Tutto ciò che fino ad allora era stato il suo esistere, amare, imparare, odiare, sognare, accudire ambizioni, crescere con gli altri e negli altri, è scomparso, è diventato impossibile. Quello che lo circondava e rassicurava si è come disintegrato: la via il quartiere la città il villaggio sono diventati polvere e fumo, maceria e labirinto indecifrabile; le cose che possedeva, povere cose che aveva accumulato si sono ridotte a quanto può contenere uno zainetto o a una valigia sfondata. Tutto quello che ha consiste in quello che ha indosso. Lavorare per migliorare la propria condizione? Impossibile. Il suo cibo quotidiano ormai è quello che viene distribuito ogni tanto, quando la battaglia si attenua, da organizzazioni caritatevoli o da quelli che hanno la forza le armi il denaro. Il suo sogno ora, l’oggetto a cui forse è collegata qualche possibilità in più di restare vivo per qualche ora o giorno, è un’arma, un mitra, un kalashnikov. Vivere e uccidere sono diventate parole equivalenti, nell’una si specchia la possibilità dell’altra. Essere buoni gentili, amare gli altri? Lussi che nessuno può più permettersi.

Nessun popolo in guerre infinite è stato più “dimenticato” da noi di quello afghano. Combattono si può dire dall’Ottocento, per non voler scendere ancora più indietro nel tempo. Gli afghani contano gli anni scalandoli dal nome degli invasori: inglesi sovietici americani... invasori che con sanguinante eroismo hanno sempre sconfitto e ricacciato dal loro povero paradiso di pietre e di cieli infiniti.

Chi si è mai occupato degli afghani in questa nostra parte del mondo se non per invaderli e per fare loro spropositate promesse di portarli, legati mani e piedi secondo la nostra volontà, dal loro medioevo al nostro mondo moderno: il comunismo l’economia di mercato la democrazia socialista o liberale la minigonna al posto del chador il dollaro o il rublo al posto del dio della sharia e della zakat...

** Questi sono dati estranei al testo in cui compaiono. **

-- ==== Sys2Proof/Laws/PerInstr.lean ====
section
/-!
SUPPORT. One lemma for each constructor of Instr: the OP and FN of its form lead the decoder back to it with
its own fields, and an event has neither form nor fields.
-/

namespace Sys2Proof.Laws

/-- OP and FN of a well-formed instruction fit their fields and name it, with the fields that its word carries
(R16, R48); an event carries no word. -/
def Encoding.Statement (i : Instr) : Prop :=
  match form i, fields i with
  | some fm, some f => i.wellFormed = true → fm.op < 256 ∧ fm.fn < 64 ∧ ofOpFn fm.op fm.fn f = some i
  | none, none => i.wellFormed = true
  | _, _ => False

Gli afghani sono figli delle guerre, da piccoli la prima cosa che imparano è smontare e rimontare un fucile, il vecchio Enfield con cui il bisnonno ha ammazzato gli inglesi o il kalashnikov del padre o del fratello con cui ha eliminato russi e americani. Non è la conseguenza di una natura aggressiva e indomabile, di uno spirito di lotta e di combattimento che noi abbiamo nel corso degli anni sopito e i popoli “primitivi” continuano a coltivare come eterna condanna. Le razze guerriere del vecchio armamentario colonialista. È invece il primo indispensabile atto per sperare di diventare adulti, per non essere uccisi, per abituarsi a quella che sarà la loro vita senza possibilità di incamminarsi in vie diverse.

L’Ucraina

Noi viviamo beatamente indifferenti in un mondo di bambini guerrieri che diventeranno soldati, miliziani, ribelli, terroristi come li definiamo per relegarli in un inferno che affermiamo non ci appartiene ed è invece figlio nostro, specchio di ciò che abbiamo accettato e fatto crescere.

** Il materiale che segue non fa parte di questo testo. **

theorem test_decode_cvt : allDecode [
    (0x00000000, 0x00800005, 0x502A400C, .cvt .f32 (gd true 2 (.v 3) (.v 1) (.v 0) .i8 5 0x0)),
    (0x00000000, 0x00800A00, 0x503A4010, .cvt .h2 (gd true 2 (.v 4) (.v 1) (.v 0) .f32 0 0x0)),
    (0x00000000, 0x01000803, 0x501E400C, .cvt .n64 (gd true 2 (.v 3) (.v 2) (.v 0) .f16 3 0x0))] = true := by decide

theorem test_decode_block : allDecode [
    (0x00000000, 0x00F02A06, 0x5102400C, .cvt8 (gd true 2 (.v 3) (.v 1) (.immS 2) .f32 6 0x0)),
    (0x00000000, 0x04703A04, 0x5106400C, .bpack (gd true 2 (.v 3) (.v 8) (.immS 3) .f32 4 0x0)),
    (0x00000000, 0x01F04800, 0x510A4020, .bunpack (gd true 2 (.v 8) (.v 3) (.immS 4) .f16 0 0x0)),
    (0x00000000, 0x00FFF000, 0x510E400C, .bscale (gd true 2 (.v 3) (.v 1) (.immS 255) .i8 0 0x0)),
    (0x00000000, 0x01708000, 0x5112400C, .btagr (gd true 2 (.v 3) (.v 2) (.immS 8) .i8 0 0x0)),
    (0x00000000, 0x01708000, 0x5116400C, .btagw (gd true 2 (.v 3) (.v 2) (.immS 8) .i8 0 0x0))] = true := by decide

theorem test_decode_exchange : allDecode [
    (0x00000000, 0x00F04603, 0x6002400C, .shfl (gd true 2 (.v 3) (.v 1) (.immS 4) .n32 3 0x0)),
    (0x00000000, 0x11000002, 0x6006480E, .vote (gd true 2 (.s 3) (.p 2) (.v 0) .i8 2 0x0)),
    (0x00000000, 0x11000000, 0x600A480E, .ballot (gd true 2 (.s 3) (.p 2) (.v 0) .i8 0 0x0)),
    (0x00000000, 0x00800A00, 0x600E480C, .redadd (gd true 2 (.s 3) (.v 1) (.v 0) .f32 0 0x0)),
    (0x00000000, 0x00800A00, 0x6012480C, .redmax (gd true 2 (.s 3) (.v 1) (.v 0) .f32 0 0x0)),
    (0x00000000, 0x00800205, 0x6016400C, .scan (gd true 2 (.v 3) (.v 1) (.v 0) .i32 5 0x0))] = true := by decide

theorem test_decode_scratchpad : allDecode [
    (0x00000000, 0x00F04C00, 0x7001E00C, .lds (gd false 15 (.v 3) (.v 1) (.immS 4) .b8 0 0x0)),
    (0x00000000, 0x00F04E00, 0x7005E00C, .sts (gd false 15 (.v 3) (.v 1) (.immS 4) .h2 0 0x0)),
    (0x00010000, 0x00701000, 0x7009F107, .bankmode (gd false 15 (.k 1) (.immL) (.immS 1) .i8 0 0x10000)),
    (0x00000000, 0x21443000, 0x700DF106, .qcfg (gd false 15 (.k 1) (.k 2) (.k 3) .i8 0 0x0)),
    (0x00000000, 0x00800000, 0x7011E00C, .qstat (gd false 15 (.v 3) (.v 1) (.v 0) .i8 0 0x0)),
    (0x00000000, 0x81701000, 0x7015E00F, .qdrain (gd false 15 (.v 3) (.immS 2) (.immS 1) .i8 0 0x0))] = true := by decide

theorem test_decode_atoms : allDecode [
    (0x00000000, 0x00805200, 0x7102400C, .atoms .fadd (gd true 2 (.v 3) (.v 1) (.v 5) .i32 0 0x0)),
    (0x00000000, 0x00805200, 0x7106400C, .atoms .fmin (gd true 2 (.v 3) (.v 1) (.v 5) .i32 0 0x0)),
    (0x00000000, 0x00805200, 0x710A400C, .atoms .fmax (gd true 2 (.v 3) (.v 1) (.v 5) .i32 0 0x0)),
    (0x00000000, 0x00805600, 0x710E400C, .atoms .fand (gd true 2 (.v 3) (.v 1) (.v 5) .n32 0 0x0)),
    (0x00000000, 0x00805600, 0x7112400C, .atoms .fior (gd true 2 (.v 3) (.v 1) (.v 5) .n32 0 0x0)),
    (0x00000000, 0x00805600, 0x7116400C, .atoms .fxor (gd true 2 (.v 3) (.v 1) (.v 5) .n32 0 0x0)),
    (0x00000000, 0x00805600, 0x711A400C, .atoms .xchg (gd true 2 (.v 3) (.v 1) (.v 5) .n32 0 0x0)),
    (0x00000006, 0x00805600, 0x711E400C, .atoms .cas (gd true 2 (.v 3) (.v 1) (.v 5) .n32 0 0x6))] = true := by decide

theorem test_decode_memory : allDecode [
    (0x00000000, 0x01708B00, 0x80024010, .ld (gd true 2 (.v 4) (.v 2) (.immS 8) .f64 0 0x0)),
    (0x00000040, 0x01600500, 0x80064010, .st (gd true 2 (.v 4) (.v 2) (.immL) .n16 0 0x40)),
    (0x00000000, 0x21446400, 0x8009F112, .ldc (gd false 15 (.k 4) (.k 2) (.k 6) .n8 0 0x0)),
    (0x00000000, 0x01701100, 0x800E480D, .ldt (gd true 2 (.s 3) (.s 2) (.immS 1) .i16 0 0x0)),
    (0x00000000, 0x01740000, 0x80124000, .pref (gd true 2 (.v 0) (.v 2) (.immS 64) .i8 0 0x0)),
    (0x00000000, 0x00000007, 0x80164000, .pathfence (gd true 2 (.v 0) (.v 0) (.v 0) .i8 7 0x0)),
    (0x00000000, 0x01700000, 0x801A400C, .probe (gd true 2 (.v 3) (.v 2) (.immS 0) .i8 0 0x0)),
    (0x00000000, 0x01700000, 0x801E4000, .cwb (gd true 2 (.v 0) (.v 2) (.immS 0) .i8 0 0x0))] = true := by decide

E poi c’è l’Ucraina, la guerra che invece non dimentichiamo, che occupa e preoccupa i nostri pensieri. Temo che gli ucraini stiano per entrare anche loro nella sciagurata geografia dei popoli delle guerre infinite, la loro vita a poco a poco in lunghi interminabili mesi si è già sciolta nelle sirene che annunciano allarmi aerei, nelle code disperate di treni e auto che portano verso rifugi per ora sicuri, nei destini di profughi. La loro vita come quella dei siriani si è capovolta, non più in superficie, si svolge nella città sotterranea dei rifugi, delle cantine, dei sotterranei di fabbriche e officine.

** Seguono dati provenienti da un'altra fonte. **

theorem witness_BanksAndQueues_bankmode : ([0x10000, 0x40000, 0x1000000000000].all fun (n : DWord) =>
    issueB (.bankmode (fl (.k 8) (.k 2) (.immS 0))) (labF [(2, n)]) fun w fm f =>
      src1 (readSrcs w f.imm [srcPair f.sa] (onward (labF [(2, n)]) w fm)) fun m s₁ => decide (m 0 = n) && (decide (2 ^ 48 ≤ (m 0).toNat) ||
        okB (switchBanks w.core (modeOfCode (rawImm 0 f.sb).toNat) ((List.range 48).filter fun i => bitN (m 0).toNat i) s₁) fun _ _ => true)) =
      true := by decide +kernel
theorem witness_BanksAndQueues_qcfg : issueB (.qcfg (fl (.k 8) (.k 2) (.k 4))) (labF []) (fun w fm f =>
    src2 (readSrcs w f.imm [srcPair f.sa, srcPair f.sb] (onward (labF []) w fm)) fun a b s₁ =>
      okB (writeDst w f.dst false false (fun _ => (w32 (s₁.qcfg w.life w.core (a 0).toNat (b 0).toNat).1).setWidth 64)
        (s₁.qcfg w.life w.core (a 0).toNat (b 0).toNat).2) fun _ _ => true) = true := by decide +kernel
theorem witness_BanksAndQueues_qstat : ([0, 15, 16, 0xFFFFFFFF].all fun n => issueB (.qstat (fl (.v 8) (.v 2) (.v 0))) (lab [(2, n)])
    fun w fm f => src1 (readSrcs w f.imm [srcRaw f.sa] (onward (lab [(2, n)]) w fm)) fun a s₁ =>
      okB (writeDst w f.dst false false (fun i => (w32 (s₁.qstat w ((a i).toNat % 2 ^ 32))).setWidth 64) s₁) fun _ _ => true) = true := by
  decide +kernel
theorem witness_BanksAndQueues_qdrain : issueB (.qdrain (fl (.v 8) (.v 2) (.immS 3))) (lab [(2, 0xF0000000)]) (fun w fm f =>
    plainDst w f.dst && src1 (readSrcs w f.imm [srcRaw f.sa] (onward (lab [(2, 0xF0000000)]) w fm)) fun _ s₁ =>
      (popCheck s₁ w 3).isNone && match s₁.capOf w 3 with
        | none => false
        | some c => ((s₁.fifoOf w c).any fun x => x.2.2.slots.isEmpty) && okB (leaveDirect w s₁) fun _ s₂ =>
            okB (reserveDst w f.dst s₂) fun _ _ => true) = true := by decide +kernel
theorem witness_BanksAndQueues_drained : ([0xF0000000, 0xF0007F80, 0xF0007FC0].all fun (n : Word) =>
    issueB (.qdrain (fl (.v 8) (.v 2) (.immS 0))) (lab [(2, n)]) fun w fm f =>
      src1 (readSrcs w f.imm [srcRaw f.sa] (onward (lab [(2, n)]) w fm)) fun a s₁ => (popCheck s₁ w 0).isNone &&
        (s₁.capOf w 0).any fun c => (s₁.fifoOf w c).any fun x =>
          let b := (a w.low).toNat % 2 ^ 32
          let k := x.2.2.slots.length
          k ≠ 0 && if (spadFault s₁ w 1 (128 * k) [⟨w.low, b, b⟩]).isSome then n = 0xF0007FC0
            else okB (leaveDirect w s₁) fun _ s₂ => (s₂.laneSpad w.life b).any fun g =>
              okB (drainTo w g x.2.1 c.fifo b k 0 s₂) fun r s₃ => okB (reserveDst w f.dst (s₃.updGroup w.agent fun y =>
                y.updLanes w.act fun i l => l.setPred 14 (alsoPopped s₃ w f.sa i && r.2.getLsbD i))) fun _ _ => true) = true := by
  decide +kernel
theorem witness_BanksAndQueues_pops : ((lab []).who? (.lane 1 0 0)).any (fun w => okB (leaveDirect w (lab [])) fun _ s₁ => [0, 3].all fun n =>
    (s₁.capOf w n).any fun c => (s₁.fifoOf w c).any fun x => x.2.2.slots.isEmpty = decide (n = 3)) = true := by decide +kernel
theorem witness_BanksAndQueues_push : ((lab []).who? (.lane 1 0 0)).any (fun w => okB (leaveDirect w (lab [])) (fun _ t => t == lab []) &&
    ((lab []).capOf w 1).any fun c => ((lab []).fifoOf w c).any fun x => decide (x.1 = w.life ∧ x.2.1 = w.core) &&
      (lab []).fifoRoom w.core c.fifo) = true := by decide +kernel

Gli adolescenti cominciano a imparare le mosse tragiche dell’imbracciare il fucile, prendere la mira, sparare. I progetti studiare, andare all’estero si annullano nella quotidianità oscena della guerra e del non morire. Ma questa non è una guerra dimenticata!, insorgerete. Non lo è perché vicina geograficamente, europea negli aggressori e nelle vittime, che scivola pericolosamente accanto all’Apocalisse. Ma quanto durerà questa attenzione? Forse soltanto fino a quando gli ucraini ci stancheranno come i siriani gli afghani i migranti dalle “guerre piccole”. E l’economia, il nostro intoccabile vitello d’oro, ci rammenterà che dimenticare le guerre è un buon modo per restare ricchi.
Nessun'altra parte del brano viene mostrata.